Becca~ Tue, Sep-01-09 19:04

Becca's Gym Log
 
Well, I thought I'd join Ya'll over here and start my own journal! I'm into my second week of working out. I schedule 4 days at the gym, mixing up cardio & weights. I'm trying to start off slowly and work my way up so I don't burn out. I'd like to get very defined. I used to weigh around 230 pounds, and just recently started up again with the low carb. I'm 5'5" and my start weight was 173, I'm currently 38% fat, so I still have a ways to go. My goal is 130 ish. I'll be 40 years old this month.

One specific goal I have is I would like my arms to tighten up. I have a slight bit of cellulite on my upper biceps where the arm meet the shoulder (more so on the right side than the left, but their is a tiny bit I can see on my left arm too). I am really hoping this muscle shaping and weight training will help with that.

My other goal would be to eliminate or greatly reduce the celulite on my legs (I feel it is very heavy through my hamstrings and quads, and a little marbling in my butt, but more so in my thighs.) :tears: I hope it is possible to eliminate it, but I'm not sure if that is a possibility. I am hopeful though, and will work hard to achieve this. And of course I'd like to flatten my tummy ;)

In my younger years, I was very active and fit. I worked out regularly with weights and did cardio. As the time passed and the babies came, I got off track with my exercise and ate junk, where I never really had before besides the occasional splurge which was probably only once or twice a month. No weekly cheat day for me. I was hardcore you know!

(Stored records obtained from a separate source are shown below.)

/-- Settles O46. -/
theorem unlockWalkOffersAndCharges : Obligations.UnlockWalkOffersAndCharges := by
  intro s i a rest hlive hc hst c u answers offered walks
  have hslot : u.slot i = c := slot_setSlot_self s i c
  have hunlocking : (u.slot i).state = .unlocking := by rw [hslot]; exact hst
  have hanswers : ∀ {t} {p : State → Prop}, takeInUnlocking i a u = t → p t → answers p := fun ht hp =>
    completion_answers hlive hc ((takeCompletion_unlocking hunlocking a).trans ht) hp
  have hjoins : JoinsPower i u (toPowerWait i u) := joinsPower_toPowerWait (by rw [hunlocking]; rfl)
  -- a step of the walk, from an allowance that a denial may have lowered
  have hwalks : ∀ allowance, takeInUnlocking i a u = walkKeys i (s.setSlot i { c with allowance := allowance }) →
      walks allowance := by
    intro allowance hstep
    refine ⟨fun k hk hmin => ?_, fun hnone => ?_⟩
    · exact hanswers (hstep.trans (walkKeys_offers (nextKey_lowest (c := { c with allowance := allowance }) hk hmin)))
        (issueJob_account i _ _ s)
    · refine hanswers (hstep.trans (walkKeys_ends (nextKey_none (c := { c with allowance := allowance }) hnone))) ?_
      have hentered := entered_transition (i := i) (st := .refused) (r := if c.offers = 0 then .noKey else .keyDenied)
        (s := s.setSlot i { c with allowance := allowance }) rfl
      refine ⟨hentered.of_setSlot rfl, (local_updSlot i (fun _ => { c with allowance := allowance }) s).trans
        (local_transition i _ _ _), ?_⟩
      rw [slot_transition_self, slot_setSlot_self]
      exact ⟨rfl, rfl, rfl⟩
  refine ⟨fun hkind ho hbit => ?open_, fun hkind ho hbit => ?locked, fun hkind ho => ?granted, fun hkind ho hmore => ?denied,
    fun hkind ho hlast => ?barred, fun hkind ho => ?fails, fun ho => ?aborted⟩
  case open_ =>
    have hopen : ¬ lockedBit (byteAt a.data 0) = true := fun hlocked =>
      Bool.false_ne_true ((show _ = false from hbit).symm.trans hlocked)
    exact hanswers ((takeInUnlocking_locked hkind ho i u).trans (if_neg hopen)) hjoins
  case locked =>
    exact hwalks c.allowance ((takeInUnlocking_locked hkind ho i u).trans (if_pos hbit))
  case granted =>
    exact hanswers (takeInUnlocking_granted hkind ho i u) hjoins
  case denied =>
    exact hwalks (c.allowance - 1) ((takeInUnlocking_denied hkind ho i u).trans (chargeDenial_walks hmore))
  case barred =>
    refine hanswers ((takeInUnlocking_denied hkind ho i u).trans (chargeDenial_bars hlast)) ?_
    have hspent := slot_setSlot_self s i { c with allowance := 0 }
    have hentered := entered_powerOff (i := i) (st := .barred) (r := .allowanceSpent)
      (s := s.setSlot i { c with allowance := 0 }) rfl
    have hkeeps := keeps_powerOff i .barred .allowanceSpent (s.setSlot i { c with allowance := 0 }) rfl
    refine ⟨hentered.of_setSlot rfl, (poweredDown_powerOff i _ _ _).of_updSlot (f := fun _ => { c with allowance := 0 }) rfl,
      (slotFrame_setSlot i s _).trans (slotFrame_powerOff i _ _ _), ?_, ?_, ?_⟩
    · rw [hkeeps.allowance, hspent]
    · rw [hkeeps.screening, hspent]
    · rw [hkeeps.faultCount, hspent]
  case fails =>
    exact hanswers (takeInUnlocking_fails hkind ho i u) (faults_takeFault i _ u)
  case aborted =>
    exact completion_discarded hlive hc
      ((takeCompletion_unlocking hunlocking a).trans (takeInUnlocking_aborted ho i u))

end Sys2Proof.Machine
end

section
/-!
PROOF. The identity reads and the screening of a card (03 R50 to R52, R56, R63 to R65).
-/
namespace Sys2Proof.Machine

/-! ### The checks of a record (03 R50, R51) -/

theorem toNat_foldl_add (r : List Byte) : ∀ b : Byte,
    (r.foldl (· + ·) b).toNat = (b.toNat + (r.map BitVec.toNat).sum) % 256 := by
  induction r with
  | nil =>
    intro b
    have hb := b.isLt
    simp only [List.foldl_nil, List.map_nil, List.sum_nil]
    omega
  | cons x r ih =>
    intro b
    rw [List.foldl_cons, ih, BitVec.toNat_add, List.map_cons, List.sum_cons]
    omega

theorem byteSum_eq_zero (r : List Byte) : byteSum r = 0 ↔ (r.map BitVec.toNat).sum % 256 = 0 := by
  have hsum := toNat_foldl_add r 0
  rw [show BitVec.toNat (0 : Byte) = 0 from rfl, Nat.zero_add] at hsum
  rw [← hsum]
  exact ⟨fun h => congrArg BitVec.toNat h, fun h => BitVec.eq_of_toNat_eq h⟩

theorem headerGood_iff (h : List Byte) : headerGood h = true ↔
    h.getD 0 0 = 0xD7 ∧ 32 ≤ (h.getD 1 0).toNat ∧ (h.getD 1 0).toNat ≤ 64 := decide_eq_true_iff

theorem identityValid_iff (r : List Byte) : identityValid r = true ↔
    (r.map BitVec.toNat).sum % 256 = 0 ∧ (r.getD 11 0).toNat / 16 < 3 ∧ (r.getD 11 0).toNat % 16 < 3 ∧
      fieldAt r 14 2 ≤ 256 ∧ fieldAt r 16 2 ≤ 256 ∧ 0 < fieldAt r 12 2 ∧ fieldAt r 12 2 ≤ 2500 ∧
      (fieldAt r 28 2 = 0 ∨ 0 < (r.getD 30 0).toNat ∧ (r.getD 30 0).toNat ≤ 32) := by
  rw [← byteSum_eq_zero]
  exact decide_eq_true_iff

/-! ### The completions of IDENTIFYING -/

theorem takeCompletion_identifying {i : SlotId} {s : State} (hst : (s.slot i).state = .identifying) (a : Completion) :
    takeCompletion i a s = takeInIdentifying i a s := by
  rw [takeCompletion, hst]

/-- In a state that issues no job a completion is discarded (01 R14). -/
theorem takeCompletion_idle {i : SlotId} {s : State}
    (hst : (s.slot i).state ∉ [.identifying, .unlocking, .readyWait, .configuring]) (a : Completion) :
    takeCompletion i a s = s := by
  unfold takeCompletion
  generalize (s.slot i).state = st at hst
  cases st
  case identifying | unlocking | readyWait | configuring => simp at hst
  all_goals rfl

theorem takeInIdentifying_aborted {a : Completion} (h : a.outcome = .aborted) (i : SlotId) (s : State) :
    takeInIdentifying i a s = s := by
  unfold takeInIdentifying
  rw [h]
  cases a.kind <;> rfl

theorem takeInIdentifying_fails {a : Completion} (hkind : a.kind = .identRead)
    (ho : a.outcome = .cardNak ∨ a.outcome = .busTimeout) (i : SlotId) (s : State) :
    takeInIdentifying i a s = takeFault i .setupBus s := by
  unfold takeInIdentifying
  rcases ho with ho | ho <;> rw [hkind, ho]

theorem takeInIdentifying_header {a : Completion} (hkind : a.kind = .identRead) (hdone : a.outcome = .done)
    {i : SlotId} {s : State} (hbuffer : (s.slot i).readBuffer = []) :
    takeInIdentifying i a s = takeHeader i a.data s := by
  unfold takeInIdentifying
  rw [hkind, hdone]
  exact if_pos (by rw [hbuffer]; rfl)

theorem takeInIdentifying_body {a : Completion} (hkind : a.kind = .identRead) (hdone : a.outcome = .done)
    {i : SlotId} {s : State} (hbuffer : (s.slot i).readBuffer ≠ []) :
    takeInIdentifying i a s = takeBody i a.data s := by
  unfold takeInIdentifying
  rw [hkind, hdone]
  exact if_neg (by rwa [List.isEmpty_iff])

theorem setScreening_setSlot (i : SlotId) (r : Screening) (c : Slot) (s : State) :
    setScreening i r (s.setSlot i c) = s.setSlot i { c with screening := r } := by
  rw [setScreening, updSlot_eq, slot_setSlot_self, setSlot_setSlot]

/-! ### The screening step (03 R63, R64) -/

theorem screenCard_refuses {i : SlotId} {ident : List Byte} {reason : Reason} {matched : Option (Fin 16)} {s : State}
    (h : s.policy.verdict (identCode ident) = .refuse reason matched) : screenCard i ident s =
      refuseCard i reason { Screening.absent with identity := some ident, matched := matched } s := by
  unfold screenCard
  rw [h]

theorem screenCard_accepts {i : SlotId} {ident : List Byte} {action : PolicyAction} {matched : Option (Fin 16)}
    {rank : Nat} {set : Option (Fin 8)} {s : State}
    (h : s.policy.verdict (identCode ident) = .accept action matched rank set) : screenCard i ident s =
      screenTiming i ident action
        { Screening.absent with identity := some ident, matched := matched, rank := some rank, paramSet := set } s := by
  unfold screenCard
  rw [h]

theorem screenTiming_range {i : SlotId} {ident : List Byte} {action : PolicyAction} {r : Screening} {s : State}
    (h : windowOf ident = none) : screenTiming i ident action r s = refuseCard i .timingRange r s := by
  unfold screenTiming
  rw [h]

/-- Where the policy's action takes a card that has passed every question (03 R63 questions 6 to 8). -/
def admitBy (i : SlotId) : PolicyAction → State → State
  | .consent => toConsentWait i
  | .allow => admitCard i

/-- What follows a window in range: the window's length, the card's power, then the policy's action. -/
theorem screenTiming_window {i : SlotId} {ident : List Byte} {action : PolicyAction} {r : Screening} {s : State}
    {d : Descriptor} {flags : ClampFlags} (h : windowOf ident = some (d, flags)) : screenTiming i ident action r s =
      if usableSpan s.planner.settings < d.length then
        refuseCard i .windowTooLong { r with window := some d, clamps := flags } s
      else if s.arbiter.budget < identPower ident then
        refuseCard i .powerRange { r with window := some d, clamps := flags } s
      else admitBy i action (setScreening i { r with window := some d, clamps := flags } s) := by
  unfold screenTiming
  rw [h]
  cases action <;> rfl

theorem screenTiming_fits {i : SlotId} {ident : List Byte} {action : PolicyAction} {r : Screening} {s : State}
    {d : Descriptor} {flags : ClampFlags} (h : windowOf ident = some (d, flags))
    (hspan : d.length ≤ usableSpan s.planner.settings) (hpower : identPower ident ≤ s.arbiter.budget) :
    screenTiming i ident action r s =
      admitBy i action (setScreening i { r with window := some d, clamps := flags } s) := by
  rw [screenTiming_window h, if_neg (Nat.not_lt.2 hspan), if_neg (Nat.not_lt.2 hpower)]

Well that is where I've been and where I am. I just hope I can get back a little bit of my former fit self. I am a caterer by profession and that does keep me busy, except when I'm doing the book work. Lots of lifting of heavy items, lots of "running" around back and forth from kitchen to reception hall etc and then more lifting, stacking, picking up supplies. I'd say I'm crazy busy 3 days out of the 5, the three days I'm busiest I'm doing the lifting and running as mentioned earlier. The other two days are slow, I sit at my desk or in my chair on my laptop doing book work, planning menu's and getting my supply order ready.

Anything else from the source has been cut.